Kitap sadece Büyük İskender'i anlatmakla kalmıyor. İskender'in babasından da önceki dönemde Makedonya'yı ; tarihi, toplumsal özellikleri, doğal kaynakları ile anlatmakla başlıyor ki sonrasında İskender'in babası Philippos 'un yaptıkları daha net gözler önüne serilebilsin.
Philippos Amyntas Makedon, yani Amyntas' ın oğlu, Makedonyalı Philippos yani İskender'in babasının doğumu ile birlikte ölümüne kadarki dönemi okuyoruz. Çocukluk, gençlik dönemi. Hükümdarlık dönemi.
Philippos yirmi dört yıl boyunca Makedonyalılara hükmetti ve en zayıf kaynaklardan başlayarak krallığını Avrupa'nın en büyük güçleri arasına dahil etti. Askeri dehası , cesareti ve parlak zekası ile uyguladığı sosyal ve ekonomik politikalar ile Makedonya'ya kattığı yeni Topraklar ile ölümünden sonra bile halkı tatafından sevgiyle hatırlanan bir kral olmuştur.
Birini kral yapan soy (phusis) ya da kanuna uygunluk (to dikaion) değildir ; krallık ordularına iyi önderlik etme ve meselelerin yeteneklice üstesinden gelme yeteneğidir; bu Philippos ve Alexander'ın haleflerinin örnekleriyle açıkça görülüyor.

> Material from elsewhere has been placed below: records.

@[simp] theorem State.interrupts_modLine (s : State) (l : Line) (f : LineEngine → LineEngine) : (s.modLine l f).interrupts = s.interrupts := by
  cases l <;> rfl

@[simp] theorem State.raceCount_modLine (s : State) (l : Line) (f : LineEngine → LineEngine) : (s.modLine l f).raceCount = s.raceCount := by
  cases l <;> rfl

@[simp] theorem State.pending_modLine (s : State) (l : Line) (f : LineEngine → LineEngine) : (s.modLine l f).pending = s.pending := by
  cases l <;> rfl

@[simp] theorem State.entry_modLine (s : State) (l : Line) (f : LineEngine → LineEngine) (j : StationIndex) : (s.modLine l f).entry j = s.entry j := by
  cases l <;> rfl

/-! ### setEntry -/

@[simp] theorem State.window_setEntry (s : State) (i : StationIndex) (e : Entry) : (s.setEntry i e).window = s.window := rfl

@[simp] theorem State.queue_setEntry (s : State) (i : StationIndex) (e : Entry) : (s.setEntry i e).queue = s.queue := rfl

@[simp] theorem State.interrupts_setEntry (s : State) (i : StationIndex) (e : Entry) : (s.setEntry i e).interrupts = s.interrupts := rfl

@[simp] theorem State.raceCount_setEntry (s : State) (i : StationIndex) (e : Entry) : (s.setEntry i e).raceCount = s.raceCount := rfl

@[simp] theorem State.pending_setEntry (s : State) (i : StationIndex) (e : Entry) : (s.setEntry i e).pending = s.pending := rfl

@[simp] theorem State.line_setEntry (s : State) (i : StationIndex) (e : Entry) (m : Line) : (s.setEntry i e).line m = s.line m := by
  cases m <;> rfl

/-! ### modEntry -/

@[simp] theorem State.window_modEntry (s : State) (i : StationIndex) (f : Entry → Entry) : (s.modEntry i f).window = s.window := rfl

@[simp] theorem State.queue_modEntry (s : State) (i : StationIndex) (f : Entry → Entry) : (s.modEntry i f).queue = s.queue := rfl

@[simp] theorem State.interrupts_modEntry (s : State) (i : StationIndex) (f : Entry → Entry) : (s.modEntry i f).interrupts = s.interrupts := rfl

@[simp] theorem State.raceCount_modEntry (s : State) (i : StationIndex) (f : Entry → Entry) : (s.modEntry i f).raceCount = s.raceCount := rfl

@[simp] theorem State.pending_modEntry (s : State) (i : StationIndex) (f : Entry → Entry) : (s.modEntry i f).pending = s.pending := rfl

@[simp] theorem State.line_modEntry (s : State) (i : StationIndex) (f : Entry → Entry) (m : Line) : (s.modEntry i f).line m = s.line m := by
  cases m <;> rfl

/-! ### modWindow -/

@[simp] theorem State.stations_modWindow (s : State) (f : Window → Window) : (s.modWindow f).stations = s.stations := rfl

@[simp] theorem State.queue_modWindow (s : State) (f : Window → Window) : (s.modWindow f).queue = s.queue := rfl

@[simp] theorem State.interrupts_modWindow (s : State) (f : Window → Window) : (s.modWindow f).interrupts = s.interrupts := rfl

@[simp] theorem State.raceCount_modWindow (s : State) (f : Window → Window) : (s.modWindow f).raceCount = s.raceCount := rfl

@[simp] theorem State.pending_modWindow (s : State) (f : Window → Window) : (s.modWindow f).pending = s.pending := rfl

@[simp] theorem State.line_modWindow (s : State) (f : Window → Window) (m : Line) : (s.modWindow f).line m = s.line m := by
  cases m <;> rfl

@[simp] theorem State.entry_modWindow (s : State) (f : Window → Window) (j : StationIndex) : (s.modWindow f).entry j = s.entry j := rfl

/-! ### reply -/

@[simp] theorem State.stations_reply (s : State) (r : Result) (n : Nat) : (s.reply r n).stations = s.stations := rfl

@[simp] theorem State.queue_reply (s : State) (r : Result) (n : Nat) : (s.reply r n).queue = s.queue := rfl

@[simp] theorem State.interrupts_reply (s : State) (r : Result) (n : Nat) : (s.reply r n).interrupts = s.interrupts := rfl

@[simp] theorem State.raceCount_reply (s : State) (r : Result) (n : Nat) : (s.reply r n).raceCount = s.raceCount := rfl

@[simp] theorem State.pending_reply (s : State) (r : Result) (n : Nat) : (s.reply r n).pending = s.pending := rfl

@[simp] theorem State.line_reply (s : State) (r : Result) (n : Nat) (m : Line) : (s.reply r n).line m = s.line m := by
  cases m <;> rfl

@[simp] theorem State.entry_reply (s : State) (r : Result) (n : Nat) (j : StationIndex) : (s.reply r n).entry j = s.entry j := rfl

/-! ### drive -/

@[simp] theorem State.stations_drive (s : State) (w : Word) : (s.drive w).stations = s.stations := rfl

@[simp] theorem State.queue_drive (s : State) (w : Word) : (s.drive w).queue = s.queue := rfl

@[simp] theorem State.interrupts_drive (s : State) (w : Word) : (s.drive w).interrupts = s.interrupts := rfl

@[simp] theorem State.raceCount_drive (s : State) (w : Word) : (s.drive w).raceCount = s.raceCount := rfl

@[simp] theorem State.pending_drive (s : State) (w : Word) : (s.drive w).pending = s.pending := rfl

@[simp] theorem State.line_drive (s : State) (w : Word) (m : Line) : (s.drive w).line m = s.line m := by
  cases m <;> rfl

@[simp] theorem State.entry_drive (s : State) (w : Word) (j : StationIndex) : (s.drive w).entry j = s.entry j := rfl

/-! ### raise -/

@[simp] theorem State.window_raise (s : State) (c : Cause) : (s.raise c).window = s.window := rfl

@[simp] theorem State.stations_raise (s : State) (c : Cause) : (s.raise c).stations = s.stations := rfl

@[simp] theorem State.queue_raise (s : State) (c : Cause) : (s.raise c).queue = s.queue := rfl

@[simp] theorem State.raceCount_raise (s : State) (c : Cause) : (s.raise c).raceCount = s.raceCount := rfl

@[simp] theorem State.pending_raise (s : State) (c : Cause) : (s.raise c).pending = s.pending := rfl

@[simp] theorem State.line_raise (s : State) (c : Cause) (m : Line) : (s.raise c).line m = s.line m := by
  cases m <;> rfl

@[simp] theorem State.entry_raise (s : State) (c : Cause) (j : StationIndex) : (s.raise c).entry j = s.entry j := rfl

/-! ### leaveAlertSet -/

@[simp] theorem State.window_leaveAlertSet (s : State) (l : Line) (i : StationIndex) : (s.leaveAlertSet l i).window = s.window := by
  cases l <;> rfl

@[simp] theorem State.stations_leaveAlertSet (s : State) (l : Line) (i : StationIndex) : (s.leaveAlertSet l i).stations = s.stations := by
  cases l <;> rfl

@[simp] theorem State.queue_leaveAlertSet (s : State) (l : Line) (i : StationIndex) : (s.leaveAlertSet l i).queue = s.queue := by
  cases l <;> rfl

@[simp] theorem State.interrupts_leaveAlertSet (s : State) (l : Line) (i : StationIndex) : (s.leaveAlertSet l i).interrupts = s.interrupts := by
  cases l <;> rfl

@[simp] theorem State.raceCount_leaveAlertSet (s : State) (l : Line) (i : StationIndex) : (s.leaveAlertSet l i).raceCount = s.raceCount := by
  cases l <;> rfl

@[simp] theorem State.pending_leaveAlertSet (s : State) (l : Line) (i : StationIndex) : (s.leaveAlertSet l i).pending = s.pending := by
  cases l <;> rfl

@[simp] theorem State.entry_leaveAlertSet (s : State) (l : Line) (i : StationIndex) (j : StationIndex) : (s.leaveAlertSet l i).entry j = s.entry j := by
  cases l <;> rfl

/-! ### applyPendingSwap -/

@[simp] theorem State.window_applyPendingSwap (s : State) (l : Line) : (s.applyPendingSwap l).window = s.window := by
  cases l <;> rfl

@[simp] theorem State.stations_applyPendingSwap (s : State) (l : Line) : (s.applyPendingSwap l).stations = s.stations := by
  cases l <;> rfl

@[simp] theorem State.queue_applyPendingSwap (s : State) (l : Line) : (s.applyPendingSwap l).queue = s.queue := by
  cases l <;> rfl

@[simp] theorem State.interrupts_applyPendingSwap (s : State) (l : Line) : (s.applyPendingSwap l).interrupts = s.interrupts := by
  cases l <;> rfl

@[simp] theorem State.raceCount_applyPendingSwap (s : State) (l : Line) : (s.applyPendingSwap l).raceCount = s.raceCount := by
  cases l <;> rfl

@[simp] theorem State.pending_applyPendingSwap (s : State) (l : Line) : (s.applyPendingSwap l).pending = s.pending := by
  cases l <;> rfl

@[simp] theorem State.entry_applyPendingSwap (s : State) (l : Line) (j : StationIndex) : (s.applyPendingSwap l).entry j = s.entry j := by
  cases l <;> rfl

/-! ### dropReservation -/

@[simp] theorem State.window_dropReservation (s : State) (l : Line) : (s.dropReservation l).window = s.window := by
  cases l <;> rfl

@[simp] theorem State.stations_dropReservation (s : State) (l : Line) : (s.dropReservation l).stations = s.stations := by
  cases l <;> rfl

@[simp] theorem State.queue_dropReservation (s : State) (l : Line) : (s.dropReservation l).queue = s.queue := by
  cases l <;> rfl

@[simp] theorem State.interrupts_dropReservation (s : State) (l : Line) : (s.dropReservation l).interrupts = s.interrupts := by
  cases l <;> rfl

@[simp] theorem State.raceCount_dropReservation (s : State) (l : Line) : (s.dropReservation l).raceCount = s.raceCount := by
  cases l <;> rfl

@[simp] theorem State.pending_dropReservation (s : State) (l : Line) : (s.dropReservation l).pending = s.pending := by
  cases l <;> rfl

@[simp] theorem State.entry_dropReservation (s : State) (l : Line) (j : StationIndex) : (s.dropReservation l).entry j = s.entry j := by
  cases l <;> rfl

/-! ### dropHead -/

@[simp] theorem State.window_dropHead (s : State) : s.dropHead.window = s.window := rfl

@[simp] theorem State.stations_dropHead (s : State) : s.dropHead.stations = s.stations := rfl

@[simp] theorem State.interrupts_dropHead (s : State) : s.dropHead.interrupts = s.interrupts := rfl

@[simp] theorem State.raceCount_dropHead (s : State) : s.dropHead.raceCount = s.raceCount := rfl

@[simp] theorem State.pending_dropHead (s : State) : s.dropHead.pending = s.pending := rfl

@[simp] theorem State.line_dropHead (s : State) (m : Line) : s.dropHead.line m = s.line m := by
  cases m <;> rfl

@[simp] theorem State.entry_dropHead (s : State) (j : StationIndex) : s.dropHead.entry j = s.entry j := rfl

/-! ### leaveHoldList -/

@[simp] theorem State.window_leaveHoldList (s : State) (l : Line) : (s.leaveHoldList l).window = s.window := rfl

@[simp] theorem State.stations_leaveHoldList (s : State) (l : Line) : (s.leaveHoldList l).stations = s.stations := rfl

@[simp] theorem State.interrupts_leaveHoldList (s : State) (l : Line) : (s.leaveHoldList l).interrupts = s.interrupts := rfl
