theorem coherent_endUnit {s : State} {l : Line} (e : UnitEnd) (hs : s.Coherent)
    (hc : (s.line l).current.isSome = true) : (s.endUnit l e).Coherent := by
  obtain ⟨c, hc⟩ := Option.isSome_iff_exists.1 hc
  unfold State.endUnit State.afterCompletion
  have hrun : ((s.completeUnit l e).line l).runState = (s.line l).runState := by
    obtain ⟨⟨a, ha⟩, -⟩ := completeUnit_lines e hs hc
    rw [ha]
  split
  · exact coherent_finish (coherent_completeUnit_stopped e hs hc)
  · next hr =>
    rw [hrun] at hr
    refine coherent_finish (coherent_completeUnit_running e hs hc ?_)
    have hg := ((coherent_iff s).1 hs l).good.engine
    cases hx : (s.line l).runState with
    | running => rfl
    | stopping => exact absurd hx hr
    | stopped => rw [(hg.rest (Or.inl hx)).1] at hc; cases hc
    | faulted => rw [(hg.rest (Or.inr hx)).1] at hc; cases hc

/-- A line fault with a unit in progress keeps coherence (R133). -/
theorem coherent_faultLine {s : State} {l : Line} (cause : FaultCause) (hs : s.Coherent)
    (hc : (s.line l).current.isSome = true) (hf : cause ≠ .none) : (s.faultLine l cause).Coherent := by
  obtain ⟨c, hc⟩ := Option.isSome_iff_exists.1 hc
  have hem := completeUnit_empty .lineFault hs hc
  obtain ⟨-, ho, hh, -⟩ := completeUnit_lines .lineFault hs hc
  unfold State.faultLine State.applyPendingSwap
  dsimp only
  refine (coherent_iff _).2 fun m => ?_
  by_cases hm : m = l
  · subst hm
    have hg := hem.good .faulted .none cause (by decide) (by decide) ⟨fun hx => absurd hx hf, fun hx => absurd rfl hx⟩
    refine ⟨?_, ?_⟩
    · rw [State.line_raise, State.line_modLine, State.line_modLine]
      exact hg.takeSwap
    · rw [State.line_raise, State.line_modLine, State.line_modLine]
      show State.heldOf _ m = _
      rw [heldOf_of_holdList (s := s.completeUnit m .lineFault) (by simp), hh]
      split
      · show [] = heldFor m ((s.completeUnit m .lineFault).line m).chosen
        rw [hem.chosen]
        rfl
      · show [] = heldFor m ((s.completeUnit m .lineFault).line m).chosen
        rw [hem.chosen]
        rfl
  · exact (((ho m hm).other (State.OnlyLine.modLine _ l _) hm).other (State.OnlyLine.modLine _ l _) hm).other
      (State.OnlyLine.raise _ l _) hm

/-! ### A pending unit discarded -/

theorem line_discardBase (s : State) (l : Line) :
    (((s.leaveHoldList l).dropReservation l).modLine l LineEngine.clearChosen).line l =
      { s.line l with reservation := none, chosen := none } := by
  unfold State.dropReservation LineEngine.clearChosen
  rw [State.line_modLine, State.line_modLine, State.line_leaveHoldList]

theorem onlyLine_leaveHoldList (s : State) (l : Line) : State.OnlyLine l s (s.leaveHoldList l) := by
  refine ⟨fun m _ => by simp, fun m hm => ?_, fun i _ => by simp⟩
  unfold State.heldOf State.leaveHoldList
  rw [List.filter_filter]
  congr 1
  funext h
  cases hl : h.line <;> cases m <;> cases l <;> simp_all

theorem onlyLine_discardBase (s : State) (l : Line) :
    State.OnlyLine l s (((s.leaveHoldList l).dropReservation l).modLine l LineEngine.clearChosen) := by
  unfold State.dropReservation
  exact ((onlyLine_leaveHoldList s l).trans (State.OnlyLine.modLine _ l _)).trans (State.OnlyLine.modLine _ l _)
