theorem State.characterSent_elsewhere (hsend : ∀ k e, (s.line l).phase ≠ .send k e)
    (hwait : (s.line l).phase ≠ .sendWaiting) (hfall : (s.line l).phase ≠ .idle .fallOfDe) :
    s.characterSent l = s.setLine l { s.line l with shifter := none } := by
  cases hp : (s.line l).phase with
  | idle wait =>
    cases wait with
    | fallOfDe => exact absurd hp hfall
    | none => simp only [State.characterSent, hp, State.modLine_eq_setLine]
    | backoff _ => simp only [State.characterSent, hp, State.modLine_eq_setLine]
    | settle _ => simp only [State.characterSent, hp, State.modLine_eq_setLine]
  | send k e => exact absurd hp (hsend k e)
  | sendWaiting => exact absurd hp hwait
  | guard _ _ => simp only [State.characterSent, hp, State.modLine_eq_setLine]
  | await _ => simp only [State.characterSent, hp, State.modLine_eq_setLine]
  | receive _ _ _ => simp only [State.characterSent, hp, State.modLine_eq_setLine]

end

/-! ### The phase after a clean SEND -/

theorem workKind_eq_bcast_iff (w : Work) : workKind w = .bcast ↔ ∃ d, w = .directed d ∧ d.kind = .bcast := by
  cases w <;> simp [workKind]

theorem LineEngine.afterSend_of_bcast {x : LineEngine} {c : UnitContext} (hc : x.current = some c)
    (hk : workKind c.work = .bcast) : x.afterSend = .idle (.settle 0) := by
  simp only [LineEngine.afterSend, hc, hk]

theorem LineEngine.afterSend_of_answered {x : LineEngine} {c : UnitContext} (hc : x.current = some c)
    (hk : workKind c.work ≠ .bcast) : x.afterSend = .await (some 0) := by
  cases hw : workKind c.work with
  | poll => simp only [LineEngine.afterSend, hc, hw]
  | set => simp only [LineEngine.afterSend, hc, hw]
  | bcast => exact absurd hw hk

end Sys2Proof.Machine
end

section
/-! SUPPORT. The check sequence, the frames that carry it, and the checks of Table 2-4 on an answer. -/

namespace Sys2Proof.Machine

/-! ### Check sequence -/

theorem crcBytes_append (crc : Word) (xs ys : List Byte) : crcBytes crc (xs ++ ys) = crcBytes (crcBytes crc xs) ys :=
  List.foldl_append

/-- R15 step 3 with the bit shifted out written as bit 15 of the register. -/
theorem crcBit_eq (crc : Word) (bit : Bool) :
    crcBit crc bit = if bit ≠ crc.getLsbD 15 then (crc <<< 1) ^^^ 0x1021 else crc <<< 1 := by
  have hmsb : crc.msb = crc.getLsbD 15 := BitVec.msb_eq_getLsbD_last crc
  simp only [crcBit, hmsb, Bool.xor_iff_ne]
  rfl

/-- Feeding the register its own top bit shifts it without the generator; here after `j` such shifts. -/
theorem crcBit_own_bit (crc : Word) {j : Nat} (hj : j < 16) :
    crcBit (crc <<< j) (crc.getLsbD (15 - j)) = crc <<< (j + 1) := by
  have htop : (crc <<< j).getLsbD 15 = crc.getLsbD (15 - j) := by
    rw [BitVec.getLsbD_shiftLeft]
    simp [Nat.not_lt.mpr (Nat.le_of_lt_succ hj), -BitVec.getLsbD_eq_getElem]
  rw [crcBit_eq, htop, if_neg (by simp), ← BitVec.shiftLeft_add]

Philippos 'un ölümünden sonra, yirmi yaşındaki Alexander, muhteşem babasının ardından Makedonya hükümdarı olmuştu. Bu hiçte kolay bir geçiş olmayacaktı.
Babasının ölümü üzerine, İskender gücünü pekiştirmek için hızla harekete geçti. Yunanistan ve Balkanlar’ın sindirilmesi ile birlikte Pers İmparatorluğu’na karşı bir sefer başlatmaya artık hazırdı.
Dünyaca ünlü Alexander, tarihin büyük fatihlerinden biri olarak anılıyor. 336'dan 323'teki erken ölümüne kadar on üç yıllık kısa saltanatında, Akdeniz'den Hindukuş Dağları'na ve Indus Nehri vadisine ve Karadeniz ve Hazar Denizi' nin güney kıyılarından Hint Okyanus'u ve Basra Körfezi'ne kadar Batı Asya'nın tümünü fethetmişti. Tüm bu başarılarının altında elbetteki babasının hazırladığı o muhteşem ordu vardı.
Çok çok daha fazlası elbette kitapta. Tarihi okumaları seviyorsanız benim gibi bu kitabı çokça seveceksiniz.